L’intervento ha potuto contare fin dall’inizio su una collaborazione sinergica con la scuola, che ha avuto un ruolo centrale nella costruzione di una rete educativa condivisa. Questo ha consentito di garantire continuità tra i contesti di apprendimento, promuovendo una generalizzazione più efficace delle competenze allenate e una coerenza educativa che ha contribuito in modo determinante al successo del percorso.
Grazie a tale lavoro integrato, e in assenza di caratteristiche neuropsicologiche strutturate di rilievo, è stato possibile osservare un recupero progressivo delle competenze attese e, soprattutto, un miglioramento significativo nella percezione di efficacia personale, nella motivazione al compito e nella fiducia nelle proprie capacità. Questo cambiamento ha avuto ricadute positive non solo sugli apprendimenti, ma anche sul benessere emotivo e relazionale del bambino, che oggi si mostra più coinvolto, più resistente alla frustrazione e più disponibile ad affrontare situazioni nuove o complesse.

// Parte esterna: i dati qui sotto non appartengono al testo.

/-- Settles O55: each event passes its guard in the role that it concerns; a fault sets its flag and yields. -/
theorem rolesAndNodeFaults : Obligations.RolesAndNodeFaults := by
  intro s
  refine ⟨fun hr hs => ⟨actlLow_finds hr hs, fun ha hb => twinStartWait_ends hr hs ha hb⟩,
    fun hr hs => ⟨?_, fun a ha hb => takeoverBoundary_takes hr hs ha hb, fun hc ha => (handoverBoundary_acts hr hc ha).congr ?_⟩,
    fun hr ha hh => ⟨fun hc hack => (handoverBoundary_acts hr hc hack).congr ?_, fun hn => handoverLapse_drops hr ha hh hn⟩,
    fun ha ht hc => ⟨_, takeoverClear_clears ha ht hc, rfl⟩, fun p hm hp => ⟨_, revertTimer_asks hm hp, ?_⟩,
    fun hr => ⟨fun ht ha hd => actlReadbackFault_yields hr ht ha hd, fabricEccError_does hr true, fabricEccError_does hr false,
      guardianSelfFail_yields hr, watchdogFire_yields hr, timeLockFault_yields hr, ⟨_, memEccError_asserts hr, ?_, fun j hj => ?_⟩⟩,
    fun k above => ⟨_, rfl, getLsbD_tempSet_self k.isLt above s.router.tempHigh, fun j hj => getLsbD_tempSet_ne hj above s.router.tempHigh, rfl⟩⟩
  · rintro u rfl he
    exact actlHigh_takes hr hs he
  · exact handoverActs_standby (by rw [isStandby, toHandover_twin]; exact hs)
  · exact handoverActs_active (by rw [isActive, toHandover_twin]; exact ha) (by rw [toHandover_twin]; exact hh)
  · exact congrArg (fun t : Twin => { t with revertReq := true }) (toPs_twin (p + 10000 * 10 ^ 9) (begin_ s))
  · refine (congrArg (BitVec.getLsbD · 7) (pend_assertEdge7 (begin_ s))).trans ((bit_set 7 _ 7 (by decide)).trans ?_)
    exact Bool.or_true _
  · exact (congrArg (BitVec.getLsbD · j) (pend_assertEdge7 (begin_ s))).trans (getLsbD_or_twoPow_ne s.router.pend hj)

end Sys2Proof.Machine
end

section
/-! PROOFS. Resets, what they keep and what starts again, and the wake of a parked unit (R510, R520 to R531). -/

open Sys2Proof Sys2Proof.Machine

namespace Sys2Proof.Machine

/-- Going to an instant ends there, or where the clock already stands. -/
theorem toPs_ps (n : Nat) (s : State) : (toPs n s).clk.ps = max s.clk.ps n := by
  have hgo : s.clk.ps + (n - s.clk.ps) = max s.clk.ps n := by omega
  rw [← hgo, toPs, advancePs]
  split <;> rfl

/-! ### The wake of a parked unit -/

/-- A parked unit that wakes: a reset with its cause, a wake pulse on every backbone port, and the relays as they stood (R520 to R522). -/
def awake (cause : Nat) (s : State) : State :=
  updPower (fun p => { p with waking := true, bypA := s.power.bypA, bypB := s.power.bypB })
    (BPort.all.foldl (fun s p => emit (.wakePulse p) s) (startReset cause false s))

section
variable {s : State}

theorem wakeUp_park (hm : s.power.mode = .park) : wakeUp s = awake 5 s := by
  rw [wakeUp, if_neg (by simp [hm]), hm]; rfl

theorem wakeUp_deepPark (hm : s.power.mode = .deepPark) : wakeUp s = awake 6 s := by
  rw [wakeUp, if_neg (by simp [hm]), hm]; rfl

theorem awake_pulses (cause : Nat) (p : BPort) : Out.wakePulse p ∈ (awake cause s).out := by
  have hout : (awake cause s).out = s.out ++ [.wakePulse .laf] ++ [.wakePulse .lar] ++ [.wakePulse .lbf] ++ [.wakePulse .lbr] := rfl
  rw [hout]
  cases p <;> simp

end

/-! ### RSTn -/

/-- RSTn low at a unit that is awake (R528). -/
def rstnReset (s : State) : State := onlyReason 12 (startReset 2 false (draw { s with store := { s.store with rstLow := true } }))

/-- RSTn low at a parked unit: it stays parked, with the bypass outputs low (R530). -/
def rstnHold (s : State) : State :=
  updPower (fun p => { p with bypA := false, bypB := false }) (draw { s with store := { s.store with rstLow := true } })

/-- RSTn high again. -/
def rstnHigh (s : State) : State := { s with store := { s.store with rstLow := false } }

section
variable {width : Nat} {s : State}

theorem rstnLow_ignored (hw : width < 100) : Does (.rstnLow width) s id := by
  have hcounts : rstnCounts width (begin_ s) = false := by simp [rstnCounts]; omega
  exact does_of rfl (if_pos (Or.inl hcounts))

/-- RSTn low for 1 µs and not low before acts as the unit's mode says. -/
theorem rstnLow_does {f : State → State} (hw : 1000 ≤ width) (hl : s.store.rstLow = false)
    (hf : (match s.power.mode with
      | .unpowered => draw { begin_ s with store := { s.store with rstLow := true } }
      | .park => rstnHold (begin_ s)
      | .deepPark => rstnHold (begin_ s)
      | _ => rstnReset (begin_ s)) = f (begin_ s)) : Does (.rstnLow width) s f := by
  have hcounts : rstnCounts width (begin_ s) = true := by simp [rstnCounts, hw]
  refine does_of rfl ((if_neg (by simp [hcounts, hl])).trans (Eq.trans ?_ hf))
  rfl

theorem rstnLow_resets (hw : 1000 ≤ width) (hl : s.store.rstLow = false)
    (hm : s.power.mode = .run ∨ s.power.mode = .doze ∨ s.power.mode = .parking) : Does (.rstnLow width) s rstnReset := by
  refine rstnLow_does hw hl ?_
  obtain h | h | h := hm <;> rw [h]

theorem rstnLow_holds (hw : 1000 ≤ width) (hl : s.store.rstLow = false) (hm : s.power.mode = .park ∨ s.power.mode = .deepPark) :
    Does (.rstnLow width) s rstnHold := by
  refine rstnLow_does hw hl ?_
  obtain h | h := hm <;> rw [h]

theorem rstnRise_park (hl : s.store.rstLow = true) (hm : s.power.mode = .park) :
    Does .rstnRise s fun s => awake 5 (latchReason 12 (rstnHigh s)) :=
  does_of rfl ((if_neg (by simp [hl])).trans ((if_pos (Or.inl hm)).trans (wakeUp_park hm)))

theorem rstnRise_deepPark (hl : s.store.rstLow = true) (hm : s.power.mode = .deepPark) :
    Does .rstnRise s fun s => awake 6 (latchReason 12 (rstnHigh s)) :=
  does_of rfl ((if_neg (by simp [hl])).trans ((if_pos (Or.inr hm)).trans (wakeUp_deepPark hm)))

theorem rstnRise_awake (hl : s.store.rstLow = true) (hp : s.power.mode ≠ .park) (hd : s.power.mode ≠ .deepPark) : Does .rstnRise s rstnHigh :=
  does_of rfl ((if_neg (by simp [hl])).trans (if_neg (not_or.mpr ⟨hp, hd⟩)))

end

/-! ### The other sources -/

section
variable {s : State}

theorem powerOn_resets (hm : s.power.mode = .unpowered) : Does .powerOn s (startReset 1 true) := does_of rfl (if_pos hm)

variable {rails : BitVec 3}

theorem brownOut_resets (h : rails ≠ 0) (hr : s.store.released = true) (hm : s.power.mode = .run ∨ s.power.mode = .doze) :
    Does (.brownOut rails) s fun s => startReset 4 false (sumpEvent 0xE8 (railData rails) s) := by
  have hbad : ¬rails = 0#3 := h
  exact does_of rfl (if_pos (by simpa [hbad, hr] using hm))

theorem watchdogReset_resets {core : Fin 4} (hw : s.twin.watchdog = true) (hr : s.store.released = true) :
    Does (.watchdogReset core) s fun s => startReset 3 false
      (sumpEvent 0xF7 (byte1 core) (toPs (s.twin.firedPs + 20 * 10 ^ 9) s)) :=
  does_of rfl (if_pos (by simp [hw, hr]))

variable (hm : s.power.mode = .run) (hr : s.store.released = false)
include hm hr

theorem awaitsRails_begin : awaitsRails (begin_ s) = true := by simp [awaitsRails, hm, hr]

theorem railTimeout_holds (h : rails ≠ 0) (hh : s.power.railHold = false) : Does (.railTimeout rails) s fun s =>
    let s := toPs (s.power.railPs + 10 * 10 ^ 9) s
    updPower (fun p => { p with railHold := true, wakeOut := false, railPs := s.clk.ps }) (sumpEvent 0xE8 (railData rails) s) := by
  have hbad : ¬rails = 0#3 := h
  exact does_of rfl (if_pos (by simp [awaitsRails_begin hm hr, hbad, hh]))

theorem railRetry_rises (hh : s.power.railHold = true) : Does .railRetry s fun s =>
    let s := toPs (s.power.railPs + 100 * 10 ^ 9) s
    updPower (fun p => { p with railHold := false, wakeOut := true, railPs := s.clk.ps }) s :=
  does_of rfl (if_pos (by simp [awaitsRails_begin hm hr, hh]))

end

/-- Settles O58: each reset source by the rule of its command, with what the reset leaves. -/
theorem resetSourcesReset : Obligations.ResetSourcesReset := by
  intro s
  refine ⟨powerOn_resets, ⟨_, rfl, rfl, rfl, rfl, rfl, rfl, rfl, rfl⟩, fun rails => brownOut_resets, fun core => watchdogReset_resets,
    fun width => rstnLow_ignored, fun width hw hl => ⟨fun hm => ?_, fun hm => ?_⟩, fun hl => ⟨rstnRise_awake hl, fun hm => ?_⟩,
    fun rails h hm hr => railTimeout_holds hm hr h, fun hm hr hh => ?_⟩
  · exact ⟨_, rstnLow_resets hw hl (hm.imp_right Or.inl), rfl, rfl, rfl, rfl, rfl, rfl, rfl⟩
  · exact ⟨_, rstnLow_holds hw hl hm, rfl, rfl, rfl⟩
  · exact ⟨_, rstnRise_park hl hm, rfl, rfl, rfl, rfl⟩
  · have hps : (toPs (s.power.railPs + 100 * 10 ^ 9) (begin_ s)).clk.ps = max s.clk.ps (s.power.railPs + 10 ^ 11) :=
      toPs_ps _ (begin_ s)
    refine ⟨_, railRetry_rises hm hr hh, ?_, hps⟩
    rw [← hps]
    exact congrArg (fun p : Power => { p with
      railHold := false, wakeOut := true, railPs := (toPs (s.power.railPs + 100 * 10 ^ 9) (begin_ s)).clk.ps }) (toPs_power _ (begin_ s))

/-! ### What a reset keeps, and the boot -/

/-- The stored life-cycle state is one of those that are ever stored (R478). -/
theorem storedLc_mem {copies : List Word} {c : Nat} (h : storedLc copies = some c) : c ∈ [1, 2, 3, 5] := List.mem_of_find?_eq_some h

theorem readLifeCycle_stored {s : State} {c : Nat} (h : storedLc s.test.copies = some c) : (readLifeCycle s).test.lc = c := by
  rw [readLifeCycle, h]; rfl

theorem readLifeCycle_none {s : State} (h : storedLc s.test.copies = none) : (readLifeCycle s).test.lc = 3 := by
  rw [readLifeCycle, h]
  exact congrArg SelfTest.lc (logEvent_test ..)

/-- MAINTENANCE is never stored, so no start is in it (R478). -/
theorem readLifeCycle_ne_maintenance (s : State) : (readLifeCycle s).test.lc ≠ 4 := by
  cases h : storedLc s.test.copies with
  | none => rw [readLifeCycle_none h]; decide
  | some c =>
    rw [readLifeCycle_stored h]
    rintro rfl
    exact absurd (storedLc_mem h) (by decide)

section
variable {straps : Straps} {failed : BitVec 34} {s : State}

/-- The boot up to its tests (R531, R532). -/
def bootToTests (straps : Straps) (failed : BitVec 34) (s : State) : State :=
  bootTests failed (readLifeCycle (readLog (quarantined (releaseReset straps s) 32) (releaseReset straps s)))

/-- Step 8 ends with the cycle of the line time that the boot began at (R531). -/
def bootEnd (s : State) : State :=
  let v := updStore (fun x => { x with step := 8 }) (bootRecords (applyImage (chooseImage s)))
  { v with time := { v.time with cycle := cycleNow v } }

/-- The boot: it ends Dark at its tests, or at the end of step 8. -/
def bootGo (straps : Straps) (failed : BitVec 34) (s : State) : State :=
  if (bootToTests straps failed s).test.dark.isSome then bootToTests straps failed s else bootEnd (bootToTests straps failed s)

theorem execResetRelease_eq : exec (.resetRelease straps failed) s =
    run (fun s => if s.store.released || s.store.rstLow || s.power.railHold || s.power.mode != .run then s else bootGo straps failed s) s := by
  show execResetRelease straps failed s = _
  unfold execResetRelease
  unfold bootGo bootToTests bootEnd
  rfl

section
variable (hr : s.store.released = false) (hl : s.store.rstLow = false) (hh : s.power.railHold = false) (hm : s.power.mode = .run)
include hr hl hh hm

In definitiva, l’attivazione tempestiva dell’intervento ha contribuito a modificare la traiettoria evolutiva del bambino, contenendo il rischio di cronicizzazione delle difficoltà e favorendo lo sviluppo armonico delle competenze trasversali. I progressi registrati dimostrano quanto la prevenzione, la tempestività e l’integrazione degli interventi possano avere un impatto concreto nel favorire percorsi scolastici e di vita più funzionali, rispettosi delle caratteristiche individuali ma orientati al potenziamento delle risorse personali.
CONCLUSIONI
L’esperienza descritta in questo elaborato ha permesso di evidenziare, in modo concreto e documentato, il valore clinico, preventivo e operativo di un modello strutturato di screening precoce per l’individuazione dei Disturbi Specifici dell’Apprendimento (DSA), attuato in collaborazione tra scuola, famiglie e servizi clinici accreditati.

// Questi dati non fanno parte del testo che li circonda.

-- ==== Sys2Proof/Machine/Bits.lean ====
section
/-! DEFINITION. Bit ranges of a 64-bit value and two's complement (00_scope.md R6, R7; 20_memory.md R62). -/

namespace Sys2Proof.Machine

/-- The `w` low bits set. -/
def lowMask (w : Nat) : Word := BitVec.ofNat 64 (1 <<< w - 1)

/-- `p[off + w - 1 : off]` as an unsigned value (00_scope.md R6). -/
def extractBits (p : Word) (off w : Nat) : Word := (p >>> off) &&& lowMask w

/-- `p` after `p[off + w - 1 : off] = r` (20_memory.md R62). -/
def insertBits (p : Word) (off w : Nat) (r : Word) : Word :=
  (p &&& ~~~(lowMask w <<< off)) ||| ((r &&& lowMask w) <<< off)

/-- `sint` of the `w` low bits of `raw`, `w ≥ 1` (00_scope.md R7). -/
def sintOf (w : Nat) (raw : Word) : Int :=
  let u := (extractBits raw 0 w).toNat
  if raw.getLsbD (w - 1) then (u : Int) - (1 <<< w : Nat) else u

/-- The `w`-bit two's complement of `r`, `r mod 2^w` (41_scalar_codec.md R132). -/
def twosComplement (w : Nat) (r : Int) : Word := BitVec.ofInt 64 (r % (1 <<< w : Nat))

end Sys2Proof.Machine
end

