-- ==== Sys2Proof/Safety.lean ====
section
/-! DEFINITION. The terms claims about the block are stated in: the exact values of encodings, what it is to round, the
shapes that registers keep, and what a command reads. -/

namespace Sys2Proof.Safety

open Sys2Proof.Machine

/-- The value of a finite binary64 encoding, in units of 2^-1074. -/
def value64 (x : Word) : Int := if x.msb then -(units64 x : Int) else units64 x

/-- The value of a finite binary32 encoding, in units of 2^-149. -/
def value32 (x : Word32) : Int := if x.msb then -(units32 x : Int) else units32 x

/-- The least magnitude, in binary64 units, that rounds to a binary64 infinity: 2^1024 - 2^970. -/
def overflow64 : Nat := 1 <<< 2098 - 1 <<< 2044

/-- The least magnitude, in binary64 units, that rounds to a binary32 infinity: 2^128 - 2^103 (00_scope.md R10). -/
def overflow32 : Nat := 1 <<< 1202 - 1 <<< 1177

/-- `r` is the finite binary64 value nearest to `n / d` units, and the even one of two that are equally near. -/
def RoundsTo64 (r : Word) (n : Int) (d : Nat) : Prop :=
  isFinite64 r = true ∧ ∀ y : Word, isFinite64 y = true →
    |value64 r * d - n| < |value64 y * d - n| ∨
      (|value64 r * d - n| = |value64 y * d - n| ∧ (value64 y = value64 r ∨ mag64 r % 2 = 0))

/-- `r` is the finite binary32 value nearest to `n / d` binary32 units, and the even one of two equally near. -/
def RoundsTo32 (r : Word32) (n : Int) (d : Nat) : Prop :=
  isFinite32 r = true ∧ ∀ y : Word32, isFinite32 y = true →
    |value32 r * d - n| < |value32 y * d - n| ∨
      (|value32 r * d - n| = |value32 y * d - n| ∧ (value32 y = value32 r ∨ mag32 r % 2 = 0))

/-- STATUS has a shape that 60_exceptions.md R210 and 10_state.md R22 give it: a raised code or 0, each field 0 unless
the code records it. -/
def statusRegular (w : BitVec 28) : Bool :=
  decide (statusCode w ≤ 5) && decide (statusCode w ≠ 0 ∨ w = 0) &&
  decide (statusField w = 0 ∨ statusCode w = 2 ∨ statusCode w = 4) && decide (statusField w < 16) &&
  decide (statusWidth w = 0 ∨ statusCode w = 4) && decide (statusWidth w ≤ 64) &&
  decide (statusSub w = 0 ∨ (statusCode w = 2 ∧ statusSub w = 1))

/-- FRAME has the shape of 10_state.md R27: bits 31:30 are 0, DLC is at most 8, and an id without EXT has 11 bits. -/
def frameRegular (x : BitVec 36) : Bool :=
  decide (x.extractLsb' 30 2 = 0) && decide ((x.extractLsb' 32 4).toNat ≤ 8) &&
  (x.getLsbD 29 || decide ((x.extractLsb' 0 29).toNat < 2048))

/-- FRAME is its reset value or the frame of a definition of CATALOG (10_state.md R27, R42). -/
def frameFromCatalog (s : State) : Bool :=
  decide (s.frame = 0) || s.catalog.any fun d => decide (s.frame = frameOf d)

/-- MIDX is its reset value or the index of a definition (10_state.md R24, R42). -/
def midxFromCatalog (s : State) : Bool := decide (s.midx = 0) || decide (s.midx.toNat < s.catalog.length)

/-- ERRMIN and ERRMAX are their reset values or the range of one field of CATALOG (10_state.md R30, R42). -/
def errFromCatalog (s : State) : Bool :=
  (decide (s.errmin = 0) && decide (s.errmax = 0)) ||
    s.catalog.any fun d => d.fields.any fun f => decide (s.errmin = f.min) && decide (s.errmax = f.max)

/-- The invariant of the read-only registers. -/
def Inv (s : State) : Bool :=
  statusRegular s.status && frameRegular s.frame && frameFromCatalog s && midxFromCatalog s && errFromCatalog s

/-- Two states agree on what a command reads: the registers of 30_encoding.md R86, CATALOG, and the NAN_DRAW draws
still to come. -/
def readsAgree (i : Instr) (s s' : State) : Prop :=
  s.catalog = s'.catalog ∧ s.nanDraws = s'.nanDraws ∧
  match i with
  | .lookup => s.qid = s'.qid
  | .encode idx => ∀ d : Definition, s.catalog[idx]? = some d → ∀ j, j < d.fields.length → s.vAt j = s'.vAt j
  | .decode _ => s.plen = s'.plen ∧ s.payload = s'.payload
  | .packbits n => s.widlo = s'.widlo ∧ (8 < n → s.widhi = s'.widhi) ∧ ∀ j, j < n → s.vAt j = s'.vAt j
  | .truncf _ => s.vAt 0 = s'.vAt 0

/-- A register that a command either leaves in both of two runs or gives the same value in both. -/
def sameOrKept {α : Type} (before before' after after' : α) : Prop :=
  after = after' ∨ (after = before ∧ after' = before')

/-- Every field of `d` that ENCODE would take from `s` is in range and has the raw form `raw` gives it. -/
def fieldsConvert (s : State) (d : Definition) (raw : Nat → Word) : Prop :=
  ∀ (j : Nat) (f : FieldSpec), d.fields[j]? = some f →
    inRange f (s.vAt j) = true ∧ rawConv (drawAt s.nanDraws j) f (s.vAt j) = some (raw j)

/-- A definition with the shape of the reference/switch/control register (40_catalog.md R113). -/
def controlRegisterShape (d : Definition) : Bool :=
  decide (d.length = 8) &&
  decide (d.fields.map (fun f => (f.kind, f.off, f.w)) =
    [(.f32, 0, 32), (.bits, 32, 3), (.bits, 35, 3), (.bits, 38, 1), (.bits, 39, 1), (.trunc, 40, 24)])

end Sys2Proof.Safety
end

I dati raccolti hanno mostrato una buona sensibilità e affidabilità del protocollo di screening, con un’elevata concordanza tra le prove collettive e quelle individuali, in particolare per i profili ad alto rischio (fascia rossa). Questo risultato sottolinea il potenziale dello screening come strumento efficace di prevenzione secondaria, capace di orientare tempestivamente verso un approfondimento clinico solo nei casi realmente necessari, con una conseguente ottimizzazione delle risorse disponibili.
Allo stesso tempo, l’analisi ha messo in luce alcuni limiti del protocollo nella rilevazione dei profili borderline o a rischio medio (fascia gialla) e proprio da queste criticità sono nate riflessioni metodologiche importanti, tra cui la possibilità di integrare la fase collettiva con prove individuali mirate ad alta capacità discriminante, e l’idea di un modello di analisi integrato che tenga conto di più fattori: dati oggettivi, questionari osservativi e informazioni anamnestiche.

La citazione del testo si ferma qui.